Artigo Acesso aberto Revisado por pares

Untangle the structural and random zeros in statistical modelings

2017; Taylor & Francis; Volume: 45; Issue: 9 Linguagem: Inglês

10.1080/02664763.2017.1391180

ISSN

1360-0532

Autores

Wan Tang, Hua He, Weilong Wang, Ding‐Geng Chen,

Tópico(s)

Statistical Methods in Clinical Trials

Resumo

Count data with structural zeros are common in public health applications. There are considerable researches focusing on zero-inflated models such as zero-inflated Poisson (ZIP) and zero-inflated Negative Binomial (ZINB) models for such zero-inflated count data when used as response variable. However, when such variables are used as predictors, the difference between structural and random zeros is often ignored and may result in biased estimates. One remedy is to include an indicator of the structural zero in the model as a predictor if observed.

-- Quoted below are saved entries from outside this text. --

-- ==== Sys2Proof/Machine/Commands.lean ====
section
/-! DEFINITION. The commands of the management link, RESET apart (Table 11-3). Each is a unicast frame addressed to the bridge and free of
frame errors, at its 56th edge; SAFE may also be a broadcast. -/

namespace Sys2Proof.Machine

/-! ## START, STOP, RESUME, SAFE -/

/-- Some window is defined. -/
def someDefined (ws : Windows) : Bool := allWin.any fun n => (ws[n]).defined

/-- Every window is OPEN. -/
def allOpen (ws : Windows) : Bool := allWin.all fun n => decide ((ws[n]).freeze = .opened)

/-- The effects of START (R19): number 0, flags and stop-pending clear, marks of every image slice clear, timing restarted, ARMED. -/
def startRun (s : State) : State :=
  ((s.setCtl ⟨.armed, 0, false, false, false⟩).setImage (s.image.clearMarks (inSomeImage s.win))).setTiming s.timing.restart

/-- The tests of START in their order, and START taken (R18). -/
def takeStart (s : State) : State :=
  if s.ctl.mode ≠ .idle then refuse .mode s
  else if !someDefined s.win then refuse .argument s
  else if s.timing.wdPeriod = 0 then refuse .range s
  else if !s.mark.enabled then refuse .mark s
  else ackReply (reroute s (startRun s))

/-- START (R18, R19). -/
def execStart (_argument : Word) (s : State) : Host.Outcome State Fault Refusal := .next (guarded takeStart s)

/-- STOP in ARMED, taken: IDLE at once, timing stops, the first-flush set is emptied (R26, R110). -/
def stopArmed (s : State) : State :=
  ((s.setCtl { s.ctl with mode := .idle }).setTiming s.timing.halt).setFreeze { s.freeze with firstFlush := [] }

/-- STOP in SAFE, taken: IDLE at once (R151). -/
def stopSafe (s : State) : State := s.setCtl { s.ctl with mode := .idle }

/-- STOP by mode (R26, R151). -/
def takeStop (s : State) : State :=
  match s.ctl.mode with
  | .idle | .ending => ackReply s
  | .run =>
    if s.ctl.stopPending then ackReply s
    else if !allOpen s.win then refuse .mode s
    else ackReply (s.setCtl { s.ctl with stopPending := true })
  | .armed => if !allOpen s.win then refuse .mode s else ackReply (reroute s (stopArmed s))
  | .safe =>
    if s.fill.active then answer .busy 0 s
    else if frozenNow s.win ≠ [] then refuse .mode s
    else ackReply (reroute s (stopSafe s))

/-- STOP (R26, R151). -/
def execStop (_argument : Word) (s : State) : Host.Outcome State Fault Refusal := .next (guarded takeStop s)

/-- A reissue begins at the first window (R146). -/
def beginReissue (s : State) : State :=
  reissueFrom 0 0 (takeInFlight .reissue (s.setReissue { s.reissue with resuming := true, phase := .words }))

/-- The tests of RESUME in their order, and RESUME taken under the policy in force (R144 to R146). -/
def takeResume (s : State) : State :=
  if s.ctl.mode ≠ .safe then refuse .mode s
  else if s.fill.active then answer .busy 0 s
  else if someSafeFlag s.causes then refuse .mode s
  else if s.lines.fltIn then refuse .mode s
  else
    match s.reissue.policy with
    | .fresh => ackReply (reroute s (enterArmed s))
    | .reissue => answer .accepted 0 (beginReissue s)

/-- RESUME (R144). -/
def execResume (_argument : Word) (s : State) : Host.Outcome State Fault Refusal := .next (guarded takeResume s)

/-- SAFE by mode (R31, R152). -/
def takeSafe (s : State) : State :=
  match s.ctl.mode with
  | .idle => refuse .mode s
  | .safe => ackReply s
  | .armed | .run | .ending => ackReply (enterSafe s)

/-- A broadcast SAFE: by the same mode rules, a refusal being silent, and no reply (R165). -/
def safeBroadcast (s : State) : State :=
  let t := s.setMg { s.mg with frame := .none, reply := none }
  match s.ctl.mode with
  | .idle | .safe => t
  | .armed | .run | .ending => enterSafe t

/-- SAFE (R31, R152, R165). -/
def execSafe (via : Via) (_argument : Word) (s : State) : Host.Outcome State Fault Refusal :=
  .next (match via with
    | .unicast => guarded takeSafe s
    | .broadcast => if receiving s then safeBroadcast s else s)

/-! ## FREEZE and THAW (R107 to R111) -/

/-- The tests that FREEZE n and THAW n share, in their order (R107). -/
def freezeTests (v : Word) (good : WinIdx → State → State) (s : State) : State :=
  match windowArg v with
  | none => refuse .argument s
  | some n =>
    if s.ctl.mode = .idle ∨ s.ctl.mode = .ending then refuse .mode s
    else if s.ctl.stopPending then refuse .mode s
    else if !(s.win[n]).defined then refuse .argument s
    else good n s

/-- The effect of FREEZE n (R108, R110, R111): the freeze state, the timer, and in ARMED the first-flush set. -/
def freezeWindow (n : WinIdx) (s : State) : State :=
  let t := setWindows (setFreezeState s.win n (freezeTo s.ctl.mode (s.win[n]).freeze)) s
  if s.ctl.mode = .armed ∧ (s.win[n]).freeze = .opened then
    t.setFreeze { t.freeze with firstFlush := t.freeze.firstFlush.filter fun m => decide (m ≠ n) }
  else t

/-- FREEZE n by its tests (R107, R108). -/
def takeFreeze (argument : Word) : State → State :=
  freezeTests argument fun n s =>
    if s.freeze.setting = 0 then refuse .range s else ackReply (reroute s (freezeWindow n s))

/-- FREEZE n (R107, R108, R110, R111, R141). -/
def execFreeze (argument : Word) (s : State) : Host.Outcome State Fault Refusal :=
  .next (guarded (takeFreeze argument) s)

/-- The effect of THAW n (R109, R110, R111, R140): the freeze state, the timer, and with a FROZEN window the first-flush set in ARMED and
the fill list in SAFE. -/
def thawWindow (n : WinIdx) (s : State) : State :=
  let t := setWindows (setFreezeState s.win n (thawTo s.ctl.mode (s.win[n]).freeze)) s
  if (s.win[n]).freeze = .frozen then
    match s.ctl.mode with
    | .armed => t.setFreeze { t.freeze with firstFlush := joinWin t.freeze.firstFlush [n] }
    | .safe => handOver n t
    | _ => t
  else t

/-- THAW n by its tests (R107, R109). -/
def takeThaw (argument : Word) : State → State :=
  freezeTests argument fun n s => ackReply (reroute s (thawWindow n s))

/-- THAW n (R107, R109, R110, R111, R140). -/
def execThaw (argument : Word) (s : State) : Host.Outcome State Fault Refusal := .next (guarded (takeThaw argument) s)

/-! ## COMMIT WINDOW, DROP WINDOW, UNLOCK, CLEAR LONGEST -/

/-- The tests that COMMIT WINDOW n and DROP WINDOW n share, in their order; taken, the command is in flight (R6, R9). -/
def takeWindowCommand (v : Word) (c : WinIdx → InFlight) (s : State) : State :=
  match windowArg v with
  | none => refuse .argument s
  | some n =>
    if s.ctl.mode ≠ .idle then refuse .mode s
    else if s.mg.locked then refuse .locked s
    else answer .accepted 0 (takeInFlight (c n) s)

/-- COMMIT WINDOW n (R6). -/
def execCommitWindow (argument : Word) (s : State) : Host.Outcome State Fault Refusal :=
  .next (guarded (takeWindowCommand argument .commitWindow) s)

/-- DROP WINDOW n (R9). -/
def execDropWindow (argument : Word) (s : State) : Host.Outcome State Fault Refusal :=
  .next (guarded (takeWindowCommand argument .dropWindow) s)

/-- UNLOCK by the lock (R172). -/
def takeUnlock (v : Word) (s : State) : State :=
  if s.mg.locked then
    (if v = s.mg.lockCode then ackReply (s.setMg { s.mg with locked := false, lockCode := 0 }) else refuse .locked s)
  else ackReply s

/-- UNLOCK (R172). -/
def execUnlock (argument : Word) (s : State) : Host.Outcome State Fault Refusal := .next (guarded (takeUnlock argument) s)

/-- CLEAR LONGEST in every mode, locked or not (R156). -/
def takeClearLongest (s : State) : State := ackReply (s.setTiming { s.timing with longest := 0 })

/-- CLEAR LONGEST (R156). -/
def execClearLongest (_argument : Word) (s : State) : Host.Outcome State Fault Refusal := .next (guarded takeClearLongest s)

end Sys2Proof.Machine
end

However, structural zeros are often not observed in practice, in which case no statistical method is available to address the bias issue. This paper is aimed to fill this methodological gap by developing parametric methods to model zero-inflated count data when used as predictors based on the maximum likelihood approach. The response variable can be any type of data including continuous, binary, count or even zero-inflated count responses. Simulation studies are performed to assess the numerical performance of this new approach when sample size is small to moderate. A real data example is also used to demonstrate the application of this method.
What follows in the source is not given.